[Collected data entries]
/-- The scrub walker (R177). -/
structure Walker where
  state : WalkerState
  position : Nat
  spacing : Nat
  crc : BitVec 32
  passes : Nat
  result : Option PassResult
  deriving DecidableEq, Repr

/-- What the Configuration Store holds (10). -/
structure Cfs where
  tables : Tables
  mode : Mode
  invalid : Bool
  signature : Option (BitVec 32)
  timer : Option Nat
  walker : Walker
  deriving DecidableEq, Repr

/-! ## Management Request Handler -/

/-- Latched or masked marks of the five scopes; bit `i` is flag `i` (12, Codes). -/
structure Marks where
  station : BitVec 16
  berth : Vector (BitVec 16) 4
  deriving DecidableEq, Repr

/-- What the Management Request Handler holds (11). -/
structure Mrh where
  requests : List Request
  responses : List Response
  hold : Bool
  dropped : Nat
  latched : Marks
  masked : Marks
  notices : List Notice
  deriving DecidableEq, Repr

/-! ## Events made due by a boundary or a point cycle -/

/-- An event of the part itself that is due: one for each event row of the table that a boundary or a point cycle
brings, and the deferred emission of the cycle frame (R3). -/
inductive Due where
  | emission
  | nodeLost (n : NodeIx)
  | nodeRecovered (n : NodeIx)
  | ringDown
  | ringUp
  | noCrossingTimeout (p : Point)
  | measurementSecondEnd
  | freeStep (b : Berth)
  | holdoverEntry (b : Berth)
  | moduleStartLimit (m : ModuleId)
  | moduleOperateLimit (m : ModuleId)
  | cooldownEnd (m : ModuleId)
  | switchingIssue
  | breakerOperateLimit (k : Breaker)
  | pbCloseRetry (b : Berth)
  | stageLimitExpiry (b : Berth)
  | settleEnd (b : Berth)
  | rampStep (b : Berth)
  | blankEnd (b : Berth)
  | restartDue (b : Berth)
  | restart (b : Berth)
  | secondTick
  | tariffActivation
  | demandBlockEnd
  | heldOverApply (b : Berth)
  | configTimeout
  | scrubRead
  deriving DecidableEq, Repr

/-! ## The whole state -/

/-- The state of the part. -/
structure State where
  pending : List Instr
  due : List Due
  ringOut : List RingFrame
  resetHeld : Bool
  rif : Rif
  mfe : Mfe
  rob : Vector Osc 4
  mpm : Mpm
  bsy : Bsy
  ses : Ses
  sup : Vector Supervision 4
  ctu : Ctu
  mbu : Mbu
  cfs : Cfs
  mrh : Mrh
  deriving DecidableEq, Repr

/-- Reasons the machine stops with a fault: none. Nothing in the spec stops the part; a berth's fault is a change of
state (R129 to R131). -/
inductive Fault where
  deriving DecidableEq, Repr

/-- Reasons a command is refused. -/
inductive Refusal where
  /-- The command has no meaning yet in this model. Raised by no meaning; safe, since the machine stops. -/
  | notModelled (mnemonic : String)
  deriving DecidableEq, Repr

/-! ## Reset values -/

/-- Station time after reset (R138). -/
def zeroTime : StationTime := ⟨0, 0, 0⟩

/-- A health record after reset (R16). -/
def Health.reset : Health := ⟨0, false, false⟩

/-- A measurement record after reset (R34). -/
def MeasRecord.reset : MeasRecord :=
  { heldV := triOf 0, heldI := triOf 0, armed := triOf false, lastCross := triOf none, period := 0, freq := 0,
    stale := true, rms := triOf 0, pointRms := 0, lineVolts := 0, permille := triOf none, pointPermille := none,
    rotation := .unknown, substCount := 0, window := ⟨triOf 0, 0⟩, peak := 0, acc := 0, tally := 0, substTally := 0,
    rawSum := 0, lastPower := 0, lastSubst := 0 }

/-- An oscillator record after reset (R35). -/
def Osc.reset : Osc :=
  { phase := 0, k := 53687091, fset := 50000, fnom := 50000, mode := .free, slew := 0, watchdog := 0, holdover := false }

/-- A module record after reset (R71). -/
def ModuleRecord.reset : ModuleRecord :=
  { state := .free, berth := none, reported := .stopped, kva := 0, breaker := .open, selector := .none, output := 0,
    run := .stop, op := .none, opAge := 0, stageTimer := 0, startLimit := 0, stopPhase := false, cooldown := 0,
    cause := none }
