-- ==== Sys2Proof/Machine/Ops.lean ====
section
/-! DEFINITION. The named operations over the state's records, and the byte, angle and CRC arithmetic that every block
uses. Nothing else reads or writes a vector of records. -/

namespace Sys2Proof.Machine

open Sys2Proof

/-! ## Vectors of records -/

/-- Record `i` of a vector. -/
def vget {α : Type} {n : Nat} (v : Vector α n) (i : Fin n) : α := v.get i

/-- A vector with record `i` replaced. -/
def vset {α : Type} {n : Nat} (v : Vector α n) (i : Fin n) (x : α) : Vector α n := v.set i.val x i.isLt

/-- A vector with every record replaced by a function of its number and itself. -/
def vmapIx {α β : Type} {n : Nat} (f : Fin n → α → β) (v : Vector α n) : Vector β n := Vector.ofFn (fun i => f i (vget v i))

/-- The records of a vector, lowest number first. -/
def vlist {α : Type} {n : Nat} (v : Vector α n) : List α := (List.finRange n).map (vget v)

/-- A state change made for each number in turn, lowest first. -/
def forEach {σ : Type} {n : Nat} (f : Fin n → σ → σ) (s : σ) : σ := (List.finRange n).foldl (fun s i => f i s) s

/-! ## Bytes and numbers (12: most significant byte first, two's complement) -/

/-- The low `w` bytes of a number, most significant first. -/
def bytesOf : Nat → Nat → List Byte
  | 0, _ => []
  | w + 1, n => BitVec.ofNat 8 (n / 256 ^ w) :: bytesOf w n

/-- The number that bytes carry, most significant first. -/
def natOf (l : List Byte) : Nat := l.foldl (fun acc b => acc * 256 + b.toNat) 0

/-- `w` bytes of a signed number in two's complement. -/
def bytesOfInt (w : Nat) (z : Int) : List Byte := bytesOf w (z % (256 ^ w : Nat)).toNat

/-- The signed number that bytes carry in two's complement. -/
def intOf (l : List Byte) : Int :=
  if 2 * natOf l < 256 ^ l.length then (natOf l : Int) else (natOf l : Int) - (256 ^ l.length : Nat)

/-- `w` bytes from offset `i`. -/
def field (l : List Byte) (i w : Nat) : List Byte := (l.drop i).take w

/-- The byte at offset `i`, 0 past the end. -/
def byteAt (l : List Byte) (i : Nat) : Byte := (l[i]?).getD 0

/-- A yes/no field: 1 for yes or set, 0 for no or clear (12). -/
def boolByte (b : Bool) : Byte := if b then 1 else 0

/-! ## CRC (R192, R194) -/

/-- One bit into a CRC register of any width: the top bit is exclusive-ored with the data bit, the register shifts left,
and the polynomial is exclusive-ored in when that gave 1. -/
def crcBit {w : Nat} (poly reg : BitVec w) (bit : Bool) : BitVec w :=
  if reg.msb != bit then (reg <<< 1) ^^^ poly else reg <<< 1

/-- One byte into a CRC register, most significant bit first. -/
def crcByte {w : Nat} (poly reg : BitVec w) (b : Byte) : BitVec w :=
  [7, 6, 5, 4, 3, 2, 1, 0].foldl (fun r i => crcBit poly r (b.getLsbD i)) reg

/-- Bytes into a CRC register in order. -/
def crcFold {w : Nat} (poly reg : BitVec w) (l : List Byte) : BitVec w := l.foldl (crcByte poly) reg

/-- The CRC-16 of a frame's header and body (R192). -/
def crc16 (l : List Byte) : BitVec 16 := crcFold 0x8005 0xFFFF l

/-- The CRC-32 register after more image bytes (R194). -/
def crc32Fold (reg : BitVec 32) (l : List Byte) : BitVec 32 := crcFold 0x04C11DB7 reg l

/-- The CRC-32 register's initial value, all ones (R194). -/
def crc32Init : BitVec 32 := 0xFFFFFFFF

/-! ## Angles, times and counters -/

/-- An angle folded to −18000..+17999 cd by whole multiples of 36000 (00, Units). -/
def foldAngle (z : Int) : Int := (z + 18000) % 36000 - 18000

/-- A difference of 32-bit times read signed (R84, R87). -/
def signedDiff (a b : Ticks) : Int := (a - b).toInt

/-- A configured time in ms turned into cycles, four to the ms (00, Time). -/
def msCycles (ms : Nat) : Nat := 4 * ms

/-- Whether one station time lies before or at another; the weekday takes no part (R137). -/
def timeAtOrBefore (day second : Nat) (t : StationTime) : Bool := day < t.day || (day == t.day && second ≤ t.second)

/-- A result in a field of `w` bits. The spec states no value for one that does not fit: DESIGN CHOICE, entries 12 and 25, a free
value of the field's width. -/
def fitWidth (w n : Nat) : Nat := if n < 2 ^ w then n else (Config.overflow w n).toNat

/-- A sum into a counter of `w` bits. -/
def addWidth (w a b : Nat) : Nat := fitWidth w (a + b)

/-- A count that stays at a highest value (R21, R130, R131, R154, R177, R181). -/
def satAdd (top a b : Nat) : Nat := min top (a + b)

/-! ## The state's records -/

/-- The state at the start of a step: nothing sent yet in it (entry 5). -/
def State.quiet (s : State) : State := { s with ringOut := [] }

/-- The state after sending frames on the ring output, in order. -/
def State.send (s : State) (l : List RingFrame) : State := { s with ringOut := s.ringOut ++ l }

/-- The state with more events due, after those that already are. -/
def State.addDue (s : State) (l : List Due) : State := { s with due := s.due ++ l }

/-- The state with an event due added once. -/
def State.addDueOnce (s : State) (d : Due) : State := if d ∈ s.due then s else { s with due := s.due ++ [d] }

/-- The current extended cycle count. -/
def State.ext (s : State) : Ext := s.rif.ext

/-- The extended cycle count of the cycle that the last boundary ended. -/
def State.endedExt (s : State) : Ext := s.rif.ext - 1

/-- Whether the part is in OPERATE mode. -/
def State.operating (s : State) : Bool := s.cfs.mode == .operate

/-- The session record of berth `b`. -/
def State.session (s : State) (b : Berth) : Session := vget s.ses.berth b

/-- The state with berth `b`'s session record replaced. -/
def State.setSession (s : State) (b : Berth) (r : Session) : State := { s with ses := { s.ses with berth := vset s.ses.berth b r } }

/-- The oscillator record of berth `b`. -/
def State.osc (s : State) (b : Berth) : Osc := vget s.rob b

/-- The state with berth `b`'s oscillator record replaced. -/
def State.setOsc (s : State) (b : Berth) (r : Osc) : State := { s with rob := vset s.rob b r }

/-- The record of module `m`. -/
def State.module (s : State) (m : ModuleId) : ModuleRecord := vget s.mpm.module m

/-- The state with module `m`'s record replaced. -/
def State.setModule (s : State) (m : ModuleId) (r : ModuleRecord) : State :=
  { s with mpm := { s.mpm with module := vset s.mpm.module m r } }

/-- The record of a breaker. -/
def State.breaker (s : State) (k : Breaker) : BreakerRecord :=
  match k with
  | .pb b => vget s.bsy.pb b
  | .sb b => vget s.bsy.sb b

/-- The state with a breaker's record replaced. -/
def State.setBreaker (s : State) (k : Breaker) (r : BreakerRecord) : State :=
  match k with
  | .pb b => { s with bsy := { s.bsy with pb := vset s.bsy.pb b r } }
  | .sb b => { s with bsy := { s.bsy with sb := vset s.bsy.sb b r } }

/-- The sync record of berth `b`. -/
def State.sync (s : State) (b : Berth) : SyncRecord := vget s.bsy.sync b

/-- The state with berth `b`'s sync record replaced. -/
def State.setSync (s : State) (b : Berth) (r : SyncRecord) : State :=
  { s with bsy := { s.bsy with sync := vset s.bsy.sync b r } }

/-- The supervision record of berth `b`. -/
def State.superv (s : State) (b : Berth) : Supervision := vget s.sup b

/-- The state with berth `b`'s supervision record replaced. -/
def State.setSuperv (s : State) (b : Berth) (r : Supervision) : State := { s with sup := vset s.sup b r }

/-- The meter of berth `b`. -/
def State.meter (s : State) (b : Berth) : Meter := vget s.mbu.meter b

/-- The state with berth `b`'s meter replaced. -/
def State.setMeter (s : State) (b : Berth) (r : Meter) : State := { s with mbu := { s.mbu with meter := vset s.mbu.meter b r } }

/-- The measurement record of a point. -/
def State.meas (s : State) (p : Point) : MeasRecord :=
  match p with
  | .bus b => vget s.mfe.bus b
  | .plug b => vget s.mfe.plug b
  | .ship b => vget s.mfe.ship b
  | .incomer => s.mfe.incomer

/-- The state with a point's measurement record replaced. -/
def State.setMeas (s : State) (p : Point) (r : MeasRecord) : State :=
  match p with
  | .bus b => { s with mfe := { s.mfe with bus := vset s.mfe.bus b r } }
  | .plug b => { s with mfe := { s.mfe with plug := vset s.mfe.plug b r } }
  | .ship b => { s with mfe := { s.mfe with ship := vset s.mfe.ship b r } }
  | .incomer => { s with mfe := { s.mfe with incomer := r } }

/-- The health record of a node. -/
def State.health (s : State) (n : NodeIx) : Health := vget s.rif.health n

/-- The state with a node's health record replaced. -/
def State.setHealth (s : State) (n : NodeIx) (r : Health) : State :=
  { s with rif := { s.rif with health := vset s.rif.health n r } }

/-- The configuration tables. -/
def State.tables (s : State) : Tables := s.cfs.tables

/-- The Node entry of a node. -/
def State.nodeEntry (s : State) (n : NodeIx) : NodeEntry := vget s.cfs.tables.node n

/-- The Berth entry of berth `b`. -/
def State.berthEntry (s : State) (b : Berth) : BerthEntry := vget s.cfs.tables.berth b

/-- The Module entry of module `m`. -/
def State.moduleEntry (s : State) (m : ModuleId) : ModuleEntry := vget s.cfs.tables.module m

/-- The Breaker entry of a breaker. -/
def State.breakerEntry (s : State) (k : Breaker) : BreakerEntry :=
  match k with
  | .pb b => vget s.cfs.tables.pb b
  | .sb b => vget s.cfs.tables.sb b

/-- The berth a breaker belongs to. -/
def breakerBerth (k : Breaker) : Berth :=
  match k with
  | .pb b => b
  | .sb b => b

end Sys2Proof.Machine
end

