-- ==== Sys2Proof/Machine/Operands.lean ====
section
/-! DEFINITION. The operand forms: the bytes of frames (R192, R193), the codes of named fields, the entry images and their
ranges (R194, R170, R172), the entry indices, and the look-ups of the Node Table that say which node feeds what (R8, R17). -/

namespace Sys2Proof.Machine

open Sys2Proof

/-! ## Codes (12) -/

/-- Kind number 0..7 of a kind (R192). -/
def kindNumber (k : FrameKind) : Nat :=
  match k with
  | .cyc => 0 | .smp => 1 | .mod => 2 | .brk => 3 | .siu => 4 | .mrq => 5 | .mrs => 6 | .evn => 7

/-- The kind of a number below 8 (R192). -/
def kindOf (n : BitVec 3) : FrameKind :=
  if n = 0 then .cyc else if n = 1 then .smp else if n = 2 then .mod else if n = 3 then .brk else if n = 4 then .siu
  else if n = 5 then .mrq else if n = 6 then .mrs else .evn

/-- The role a role byte encodes; 7..255 encode none (R194). -/
def roleOf (b : Byte) : Option Role :=
  if b = 0 then some .none else if b = 1 then some .station else if b = 2 then some .muBerth else if b = 3 then some .muIncomer
  else if b = 4 then some .module else if b = 5 then some .plugBu else if b = 6 then some .siu else none

/-- A yes/no byte of the store. 2..255 encode no value and only an upset of the store brings them: a free value (entry 11). -/
def flagOf (b : Byte) : Bool := if b = 0 then false else if b = 1 then true else Config.undefinedFlag b

/-- The class of a class number (12, Codes). -/
def classOfNumber (n : Fin 4) : FaultClass :=
  match n with
  | 0 => .warn | 1 => .error | 2 => .restart | 3 => .latched

/-- The class a Reaction byte gives. 4..255 encode no value: a free value (entry 11). -/
def classOf (b : Byte) : FaultClass :=
  if h : b.toNat < 4 then classOfNumber ⟨b.toNat, h⟩ else classOfNumber (Config.undefinedClass b)

/-- The Reaction entry of a fault kind (R122). -/
def faultNumber (k : FaultKind) : Fin 13 :=
  match k with
  | .overcurrent => 0 | .busVoltage => 1 | .busFrequency => 2 | .reversePower => 3 | .phasing => 4 | .sbFail => 5
  | .pbFail => 6 | .sbOpened => 7 | .shipEsd => 8 | .meterLost => 9 | .shipLinkLost => 10 | .plugUnitLost => 11
  | .lockLost => 12

/-- Code of a session state (12, Codes). -/
def sessionStateCode (st : SessionState) : Nat :=
  match st with
  | .idle => 0 | .reserving => 1 | .energising => 2 | .connected => 3 | .syncing => 4 | .parallel => 5 | .rampIn => 6
  | .shore => 7 | .recall => 8 | .rampOut => 9 | .parting => 10 | .draining => 11 | .faulted => 12

/-- Code of a handover phase (12, Codes). -/
def phaseCode (p : HandoverPhase) : Nat :=
  match p with
  | .none => 0 | .cableLive => 1 | .sync => 2 | .parallel => 3 | .shoreSupply => 4 | .recall => 5 | .parting => 6

/-- Code of a refusal reason (12, Codes). -/
def reasonCode (r : Reason) : Nat :=
  match r with
  | .state => 1 | .mode => 2 | .range => 3 | .locked => 4 | .signature => 5 | .inconsistent => 6 | .unknown => 7
  | .noRecord => 8 | .sequence => 9 | .billingFull => 10 | .pending => 11 | .source => 12

/-- Code of a response kind (R192). -/
def answerKindCode (k : AnswerKind) : Nat :=
  match k with
  | .done => 0 | .accepted => 1 | .refused => 2

/-- Code of the mode (12, Codes). -/
def modeCode (m : Mode) : Nat :=
  match m with
  | .config => 0 | .operate => 1

/-- Number of a scope, 0 the station, 1 to 4 berths 0 to 3 (R187). -/
def scopeNumber (c : Scope) : Nat :=
  match c with
  | .station => 0
  | .berth b => b.val + 1

/-- The scope of a number (R187). -/
def scopeOf (n : Nat) : Option Scope :=
  if n = 0 then some .station else if h : n - 1 < 4 then some (.berth ⟨n - 1, h⟩) else none

/-- The berth of a byte, absent outside 0..3. -/
def berthOf (b : Byte) : Option Berth := if h : b.toNat < 4 then some ⟨b.toNat, h⟩ else none

/-- The module of a byte, absent outside 0..7. -/
def moduleOf (b : Byte) : Option ModuleId := if h : b.toNat < 8 then some ⟨b.toNat, h⟩ else none

/-- The breaker of a byte, 0..3 PB0..PB3 and 4..7 SB0..SB3 (R195). -/
def breakerOf (b : Byte) : Option Breaker :=
  if h : b.toNat < 4 then some (.pb ⟨b.toNat, h⟩) else if h : b.toNat - 4 < 4 then some (.sb ⟨b.toNat - 4, h⟩) else none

**Problem requirements:** Copy the lines from the entries above in which the word "Reasons" appears.

**Result of this exercise:**
/-- Reasons the machine stops with a fault: none. Nothing in the spec stops the part; a berth's fault is a change of
/-- Reasons a command is refused. -/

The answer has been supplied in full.